Our next question comes from Marco Nardini with XP.
I just wanted to follow up BeOnline and SaaS. You saw a significant EBITDA increase over the quarter, but your revenue remains a little bit pressured. I understand that was slightly advanced quarter-over-quarter. But if you could share a little bit more about what you expect in terms of normalized growth for this higher level? And what did you map out in that sense?
I can take this one, Marco. This is Higor speaking. So in BeOnline/SaaS, we expect to have a next quarter that's similar to what we had this quarter. It's likely to -- we're likely to see an improvement, but not as significant as we expect to see in Q4. Many of the upsides and improvements that we have in the pipeline should already reflect -- or should already impact both EBITDA and revenue -- net revenue. So we expect to see an upside, not as significant in Q3, but in Q4, we expect to have very interesting numbers to show you.
That was perfect. Our next question comes from Froylan Mendez.
We just wanted to understand a little bit better the sequence of decreases in e-commerce. We understand that the cost for Wake on your margins were partly responsible. If you could add some color to that, that would be great.
Well, you mentioned a sequence of decreases, but there weren't really, there wasn't really a sequence of decreases. We were virtually flat. This was the first decrease. And this takes us back to my answer to the first question.
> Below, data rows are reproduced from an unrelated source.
section
/-! SUPPORT. The family of 46_dispatch.md: what `CAP.FORCE` writes (O44) and `CAP.RD` reads (O45), that no other command
shows which datapath is selected (O46), and that the selection stays resolved and every response legal (O53). -/

namespace Sys2Proof.Machine

/-! ### CAP.FORCE (R241, R242) -/

@[simp] theorem selBit_resolveSel (hw f : Bool) : selBit (resolveSel hw f) = (hw && !f) := by
  cases hw <;> cases f <;> rfl

theorem capResolved_forceScalar (f : Bool) (c : Cap) : CapResolved (forceScalar f c) := selBit_resolveSel c.hwVec128 f

/-- Settles O44: no check, and the selection is the resolved one. -/
theorem capForceResult : Obligations.CapForceResult := fun f s => by
  refine ⟨resolveSel s.cap.hwVec128 f, selBit_resolveSel _ f, ?_⟩
  rw [exec_accept (i := .capForce f) verdict_checksNone, workOf_capForce]
  rfl

/-! ### CAP.RD (R38, R243) -/

/-- The six bits of `CAPSTAT`, bit 0 first. -/
def capstatBits (s : State) : List Bool :=
  [s.cap.hwVec128, s.cap.forceScalar, selBit s.cap.sel, s.keyValid, s.ctx.cc.live, s.ctx.poly.live]

theorem ofNat_sixBits : ∀ b0 b1 b2 b3 b4 b5 : Bool,
    BitVec.ofNat 32 (b0.toNat + 2 * b1.toNat + 4 * b2.toNat + 8 * b3.toNat + 16 * b4.toNat + 32 * b5.toNat) =
      (BitVec.ofBoolListLE [b0, b1, b2, b3, b4, b5]).setWidth 32 := by
  decide

/-- Bit `k` of `CAPSTAT` is the `k`-th of the six bits, and zero above them (R38). -/
theorem capstat_getLsbD (s : State) (k : Nat) : (capstat s).getLsbD k = (capstatBits s).getD k false := by
  rw [capstat, ofNat_sixBits, BitVec.getLsbD_setWidth, BitVec.getLsbD_ofBoolListLE, capstatBits]
  by_cases hk : k < 32
  · rw [decide_eq_true hk, Bool.true_and]
  · rw [decide_eq_false hk, Bool.false_and, List.getD_eq_default _ _ (by simp; omega)]

/-- Settles O45: no check, and each bit of the image by its place in the list of the six. -/
theorem capRdResult : Obligations.CapRdResult := fun s => by
  refine ⟨capstat s, ?_, capstat_getLsbD s 0, capstat_getLsbD s 1, capstat_getLsbD s 2, capstat_getLsbD s 3,
    capstat_getLsbD s 4, capstat_getLsbD s 5, fun k hk => ?_⟩
  · rw [exec_accept (i := .capRd) verdict_checksNone, workOf_capRd]
    rfl
  · rw [capstat_getLsbD, List.getD_eq_default _ _ hk]

/-- Of the six bits only `FORCE_SCALAR` and `SEL` depend on the override (R244). -/
theorem capstat_forceScalar_getLsbD (f : Bool) (s : State) {k : Nat} (h1 : k ≠ 1) (h2 : k ≠ 2) :
    (capstat (s.withCap (forceScalar f s.cap))).getLsbD k = (capstat s).getLsbD k := by
  rw [capstat_getLsbD, capstat_getLsbD]
  match k with
  | 0 => rfl
  | 1 => exact absurd rfl h1
  | 2 => exact absurd rfl h2
  | _ + 3 => rfl

/-! ### Blocks and streams do not show their datapath (R140, R244) -/

theorem xorStretch_eq_scalar (dp : Datapath) (addr n : Nat) (um : ChaChaUnit × Memory) :
    xorStretch dp addr n um = xorStretch .scalar addr n um := by
  rw [xorStretch, xorStretch, block_eq_scalar dp]

theorem xorStretches_eq_scalar (dp : Datapath) (k addr len : Nat) (um : ChaChaUnit × Memory) :
    xorStretches dp k addr len um = xorStretches .scalar k addr len um := by
  induction k generalizing addr len um with
  | zero => rfl
  | succ k ih => rw [xorStretches, xorStretches, xorStretch_eq_scalar dp, ih]

theorem xorStream_eq_scalar (dp : Datapath) (r : Range) (um : ChaChaUnit × Memory) :
    xorStream dp r um = xorStream .scalar r um :=
  xorStretches_eq_scalar dp _ _ _ um

/-! ### The work of a command under other capability bits (R244) -/

/-- The outcome of a command with `CAP` replaced in the machine it leaves. -/
def outcomeWithCap (c : Cap) : Host.Outcome State Fault Refusal → Host.Outcome State Fault Refusal
  | .next t => .next (t.withCap c)
  | .fault e => .fault e
  | .refused r => .refused r

section withCap
variable (c : Cap) (s : State)

theorem State.withPhase_withCap (ph : Phase) : (s.withCap c).withPhase ph = (s.withPhase ph).withCap c := rfl
theorem State.withMem_withCap (m : Memory) : (s.withCap c).withMem m = (s.withMem m).withCap c := rfl
theorem State.respond_withCap (st : Status) (v : Word) : (s.withCap c).respond st v = (s.respond st v).withCap c := rfl
theorem wipeAe_withCap : wipeAe (s.withCap c) = (wipeAe s).withCap c := rfl
theorem tagGen_withCap (aad ct : Range) : tagGen aad ct (s.withCap c) = (tagGen aad ct s).withCap c := rfl

theorem otkGen_withCap (nonce : List Byte) : otkGen nonce (s.withCap c) = (otkGen nonce s).withCap c := by
  rw [otkGen, otkGen, block_eq_scalar (s.withCap c).datapath, block_eq_scalar s.datapath]
  rfl

theorem xorStreamOn_withCap (r : Range) : xorStreamOn r (s.withCap c) = (xorStreamOn r s).withCap c := by
  rw [xorStreamOn_eq, xorStreamOn_eq, xorStream_eq_scalar (s.withCap c).datapath, xorStream_eq_scalar s.datapath]
  rfl

theorem copyAndStream_withCap (src dst : Range) :
    copyAndStream src dst (s.withCap c) = (copyAndStream src dst s).withCap c := by
  rw [copyAndStream, State.withMem_withCap, xorStreamOn_withCap, State.withCap_mem, ← copyAndStream]

theorem encrypt_withCap (nonce pt aad ct tag : Range) :
    encrypt nonce pt aad ct tag (s.withCap c) = (encrypt nonce pt aad ct tag s).withCap c := by
  simp only [encrypt, State.withPhase_withCap, State.withMem_withCap, otkGen_withCap, copyAndStream_withCap,
    tagGen_withCap, wipeAe_withCap, State.respond_withCap, State.withCap_mem, State.withCap_ctx]

theorem expectTag_withCap (nonce ct aad : Range) :
    expectTag nonce ct aad (s.withCap c) = (expectTag nonce ct aad s).withCap c := by
  simp only [expectTag, State.withPhase_withCap, otkGen_withCap, tagGen_withCap, State.withCap_mem]

/-- The tags are compared under either selection with one outcome, and either outcome is followed alike. -/
theorem decrypt_withCap (nonce ct tag aad pt : Range) :
    decrypt nonce ct tag aad pt (s.withCap c) = (decrypt nonce ct tag aad pt s).withCap c := by
  simp only [decrypt, expectTag_withCap, State.withPhase_withCap, copyAndStream_withCap, State.withCap_mem,
    State.withCap_ctx]
  split <;> rfl

/-- Acceptance does not read `CAP` (R258). -/
theorem checks_withCap (i : Instr) : checks i (s.withCap c) = checks i s := by
  cases i <;> rfl

variable {s} {i : Instr} (hrd : i ≠ .capRd) (hforce : ∀ g, i ≠ .capForce g)
include hrd hforce

/-- Every command but `CAP.FORCE` and `CAP.RD` carries `CAP` along: only the commands that generate blocks read it, for
the datapath, on which their work does not depend. -/
theorem workOf_withCap (ha : accepted i s) : workOf i (s.withCap c) = (workOf i s).withCap c := by
  have hc : accepted i (s.withCap c) := by rwa [accepted, checks_withCap]
  cases i with
  | keyLoad key => rw [workOf_keyLoad ha, workOf_keyLoad hc]; rfl
  | keyDispose => rfl
  | ccInit counter key nonce => rw [workOf_ccInit ha, workOf_ccInit hc]; rfl
  | ccXor buf => rw [workOf_ccXor ha, workOf_ccXor hc, xorStreamOn_withCap]; rfl
  | ccClear => rfl
  | pInit key => rw [workOf_pInit ha, workOf_pInit hc]; rfl
  | pUpdate data => rw [workOf_pUpdate ha, workOf_pUpdate hc]; rfl
  | pFinish tag => rw [workOf_pFinish ha, workOf_pFinish hc]; rfl
  | pVerify tagA tagB => rw [workOf_pVerify ha, workOf_pVerify hc]; rfl
  | aeEnc nonce pt aad ct tag => rw [workOf_aeEnc ha, workOf_aeEnc hc, encrypt_withCap]
  | aeEncc nonce pt aad out => rw [workOf_aeEncc ha, workOf_aeEncc hc, encrypt_withCap]
  | aeDec nonce ct tag aad pt => rw [workOf_aeDec ha, workOf_aeDec hc, decrypt_withCap]
  | aeDecc nonce inp aad pt => rw [workOf_aeDecc ha, workOf_aeDecc hc, decrypt_withCap]
  | capForce g => exact absurd rfl (hforce g)
  | capRd => exact absurd rfl hrd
The acquired companies have performed well. Obviously, there are seasonal effects on the quarter, but the medium- to long-term message that we've sent remains the same.
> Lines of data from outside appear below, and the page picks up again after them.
-- ==== Sys2Proof/Decode.lean ====
section
/-!
DEFINITION. Decoding: from the two words of a bundle to its instructions, total, every rejection under a name with the
word that R428 blames; and the encoder written from the same tables. The formats are those of R95 and R97, the majors
those of R99 and R100.
The compiler of Lean holds at most 244 constructors with fields; Instr has more, so what builds instructions is
noncomputable: the kernel evaluates it, the compiler emits no code for it.
-/

noncomputable section

namespace Sys2Proof

/-- Why a word or a bundle is no instruction (R102). -/
inductive Reject where
  /-- A C-major or A-major of the reserved ranges. -/
  | reservedMajor
  /-- An fn or op value the owning chapter does not assign. -/
  | reservedOp
  /-- A nonzero bit in a field the instruction does not use. -/
  | reservedField
  /-- A reserved fmt, or one the op does not accept (R98). -/
  | badFormat
  /-- Scope 5-7, or a scope or order code illegal for the access (R96, R157). -/
  | badOrder
  /-- An immediate outside the values the owning chapter gives (a lane, a group of coefficients, a part, a level). -/
  | badImmediate
  /-- L = 1 on an instruction without a long form (R80). -/
  | noLongForm
  /-- L = 0 on an instruction that always carries its extension. -/
  | needsLongForm
  /-- A short field that the long form leaves zero is not (R96, R118). -/
  | longField
  /-- A nonzero extension bit the owning chapter leaves unused (R80). -/
  | extensionBits
  /-- The destination of a long-latency result is a port (R85). -/
  | latePort
  /-- A shared vector field in a ganged instruction (R94). -/
  | gangShared
  /-- Both words write one register (R81). -/
  | doubleWrite
  /-- RETT beside an A-word other than ANOP (R123). -/
  | rettPair
  deriving DecidableEq, Repr

/-- An illegal bundle: the word R428 names (0 the C-word, 1 the A-word) and why. -/
structure Illegal where
  word : Nat
  why  : Reject
  deriving DecidableEq, Repr

/-- A bundle: the switch marker, the C-instruction, and the A-instruction, ANOP when word 1 is an extension (R78). -/
structure Bundle where
  s : Bool
  c : Instr
  a : Instr
  deriving DecidableEq, Repr

/-! ## Fields -/

/-- n bits of w from bit lo upward. -/
def fld (w lo n : Nat) : Nat := w / 2 ^ lo % 2 ^ n

/-- A bit of a word. -/
def bit (w k : Nat) : Bool := fld w k 1 == 1

/-- A register field at bit lo. -/
def regAt (w lo : Nat) : Reg := BitVec.ofNat 5 (fld w lo 5)

/-- Go on when a condition holds, reject by name otherwise. -/
def need {α : Type} (c : Bool) (r : Reject) (k : Except Reject α) : Except Reject α := if c then k else .error r

/-- Word of the CR format (R95); S is added by the bundle. -/
def packCR (l : Bool) (maj rd ra rb fn : Nat) : Nat :=
  (if l then 2 ^ 31 else 0) + maj * 2 ^ 24 + rd * 2 ^ 19 + ra * 2 ^ 14 + rb * 2 ^ 9 + fn

/-- Word of the CM format (R95). -/
def packCM (l : Bool) (maj rd base lo scope ord off : Nat) : Nat :=
  (if l then 2 ^ 31 else 0) + maj * 2 ^ 24 + rd * 2 ^ 19 + base * 2 ^ 14 + lo * 2 ^ 13 + scope * 2 ^ 10 + ord * 2 ^ 8
    + off

/-- Word of the CB format (R95). -/
def packCB (maj ra rb off : Nat) : Nat := maj * 2 ^ 24 + ra * 2 ^ 19 + rb * 2 ^ 14 + off

/-- Word of the CJ format (R95). -/
def packCJ (l : Bool) (maj link off : Nat) : Nat := (if l then 2 ^ 31 else 0) + maj * 2 ^ 24 + link * 2 ^ 23 + off

/-- Word of the AR format (R97). -/
def packAR (maj rd ra rb fn : Nat) : Nat := maj * 2 ^ 26 + rd * 2 ^ 21 + ra * 2 ^ 16 + rb * 2 ^ 11 + fn

/-- Word of the AI format (R97). -/
def packAI (maj rd ra imm : Nat) : Nat := maj * 2 ^ 26 + rd * 2 ^ 21 + ra * 2 ^ 16 + imm

/-- Word of the AV format (R97). -/
def packAV (maj vd va vb m fmt op : Nat) : Nat :=
  maj * 2 ^ 26 + vd * 2 ^ 21 + va * 2 ^ 16 + vb * 2 ^ 11 + m * 2 ^ 9 + fmt * 2 ^ 3 + op

/-! ## Operand codes -/

/-- The number of a scope (R96). -/
def Scope.code : Scope → Nat
  | .core => 0 | .cluster => 1 | .die => 2 | .device => 3 | .system => 4

/-- The scope a number names (R96). -/
def scopeOf : Nat → Option Scope
  | 0 => some .core | 1 => some .cluster | 2 => some .die | 3 => some .device | 4 => some .system
  | _ => none

/-- The 4-bit order code (R157). -/
def Order.code : Order → Nat
  | .plain => 0
  | .loose => 1
  | .acq s => 2 + s.code
  | .rel s => 7 + s.code
  | .pacq s => 11 + s.code

/-- The order a 4-bit code names (R157). -/
def orderOf : Nat → Order
  | 0 => .plain
  | 1 => .loose
  | 2 => .acq .core | 3 => .acq .cluster | 4 => .acq .die | 5 => .acq .device | 6 => .acq .system
  | 7 => .rel .core | 8 => .rel .cluster | 9 => .rel .die | 10 => .rel .device | 11 => .rel .system
  | 12 => .pacq .cluster | 13 => .pacq .die | 14 => .pacq .device
  | _ => .pacq .system

/-- The order that lo, scope and ord give in the CM format, when they are legal together (R96, R158). -/
def orderOfCM (lo scope ord : Nat) : Option Order :=
  if lo = 1 then (if ord = 0 ∧ scope = 0 then some .loose else none)
  else if ord = 0 then (if scope = 0 then some .plain else none)
  else match scopeOf scope with
    | none => none
    | some s =>
      if ord = 1 then some (.acq s)
      else if ord = 2 then some (.rel s)
      else if s = .core then none else some (.pacq s)

/-- lo, scope and ord of an order in the CM format (R158). -/
def Order.cm : Order → Nat × Nat × Nat
  | .plain => (0, 0, 0)
  | .loose => (1, 0, 0)
  | .acq s => (0, s.code, 1)
  | .rel s => (0, s.code, 2)
  | .pacq s => (0, s.code, 3)

/-- The fmt selector of a format (R98, R115). -/
def Fmt.code : Fmt → Nat
  | .b8 sgn inf p => 32 + (if sgn then 16 else 0) + (if inf then 8 else 0) + p.toNat
  | .int8 => 0 | .int16 => 1 | .int32 => 2 | .int64 => 3
  | .uint8 => 4 | .uint16 => 5 | .uint32 => 6 | .uint64 => 7
  | .fp16 => 8 | .bf16 => 9 | .fp32 => 10
  | .bs64 => 16

/-- The format a selector names (R98); 7 is read as UINT64, which only FCVT accepts (R115). -/
def fmtOf (n : Nat) : Option Fmt :=
  if n ≥ 32 then
    (if n % 8 = 0 then none else some (.b8 (bit n 4) (bit n 3) (BitVec.ofNat 3 (n % 8))))
  else match n with
    | 0 => some .int8 | 1 => some .int16 | 2 => some .int32 | 3 => some .int64
    | 4 => some .uint8 | 5 => some .uint16 | 6 => some .uint32 | 7 => some .uint64
    | 8 => some .fp16 | 9 => some .bf16 | 10 => some .fp32
    | 16 => some .bs64
    | _ => none

/-- The field F of R113. -/
def FForm.code : FForm → Nat
  | .fp32 => 0 | .fp16 => 1 | .bf16 => 2

/-- The form a value of F names (R113). -/
def fformOf : Nat → Option FForm
  | 0 => some .fp32 | 1 => some .fp16 | 2 => some .bf16
  | _ => none

/-- The number of a state register (R130). -/
def SReg.number : SReg → Nat
  | .seat => 0x000 | .ctx => 0x001 | .tid => 0x002 | .time => 0x003 | .mode => 0x004
  | .tags => 0x008 | .tagerr => 0x009 | .events => 0x00A | .fewait => 0x00B | .qwatch => 0x00C | .lease => 0x00D
  | .fflags => 0x010 | .fenab => 0x011 | .pdeg => 0x012
  | .tl => 0x020 | .epc1 => 0x021 | .epc2 => 0x022 | .ecause1 => 0x023 | .ecause2 => 0x024
  | .eaddr1 => 0x025 | .eaddr2 => 0x026 | .estat1 => 0x027 | .estat2 => 0x028 | .hbase => 0x029
  | .part => 0x030 | .cappool => 0x031 | .capslice => 0x032 | .caphbm => 0x033

/-- The state register a number names; every other number is reserved (R130). -/
def sregOf : Nat → Option SReg
  | 0x000 => some .seat | 0x001 => some .ctx | 0x002 => some .tid | 0x003 => some .time | 0x004 => some .mode
  | 0x008 => some .tags | 0x009 => some .tagerr | 0x00A => some .events | 0x00B => some .fewait
  | 0x00C => some .qwatch | 0x00D => some .lease
  | 0x010 => some .fflags | 0x011 => some .fenab | 0x012 => some .pdeg
  | 0x020 => some .tl | 0x021 => some .epc1 | 0x022 => some .epc2 | 0x023 => some .ecause1 | 0x024 => some .ecause2
  | 0x025 => some .eaddr1 | 0x026 => some .eaddr2 | 0x027 => some .estat1 | 0x028 => some .estat2
  | 0x029 => some .hbase
  | 0x030 => some .part | 0x031 => some .cappool | 0x032 => some .capslice | 0x033 => some .caphbm
  | _ => none

/-- Go on with the value of an option, reject by name when there is none. -/
def withSome {α β : Type} (o : Option α) (r : Reject) (k : α → Except Reject β) : Except Reject β :=
  match o with
  | some a => k a
  | none => .error r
If we look at the quarter that we had now, Q3, all companies have virtually breaking even. Starting with Bling and Melhor Envio, already operating with good margins. So obviously, there has been the launch for Wake and the seasonal effect for the quarter has its impact. So it's not a straight line, but the trends remain the same. We continue to see well-based growth. Costs are under control. So all of that in combination lead us to expect the same things that we've been communicating with the market.
I just wasn't able to understand the successive declines that you mentioned.
Well, I'm just talking about the minus 1.2% and minus 1.2% to minus 2% and margins.
But if you could talk a little bit about Wakes impact on the margins of this quarter that would already help.
Well, essentially, what we had in Wake was the launch of the new brand, which is why we had this one-off dip. And we had already mentioned that this would be a moment where we would need help. And considering how we present our margins, and this is a matter of internal governance, how we show our purchase and acquisitions -- or mergers and acquisitions, there is also this other aspect. So whenever we launch a new brand, many of these companies are involved, and this ultimately affects both organic and inorganic growth and their results.
Thank you. With no further questions, let's turn over to Fernando Cirne for his final remarks.
I'd like to thank everyone for their contributions to our results for this quarter. And also, I'd like to thank everyone who joined us and who asked questions. Any interest in our results is positive and welcome. So we expect to meet all of you again in the next quarter's results conference. Thank you, and have a great day.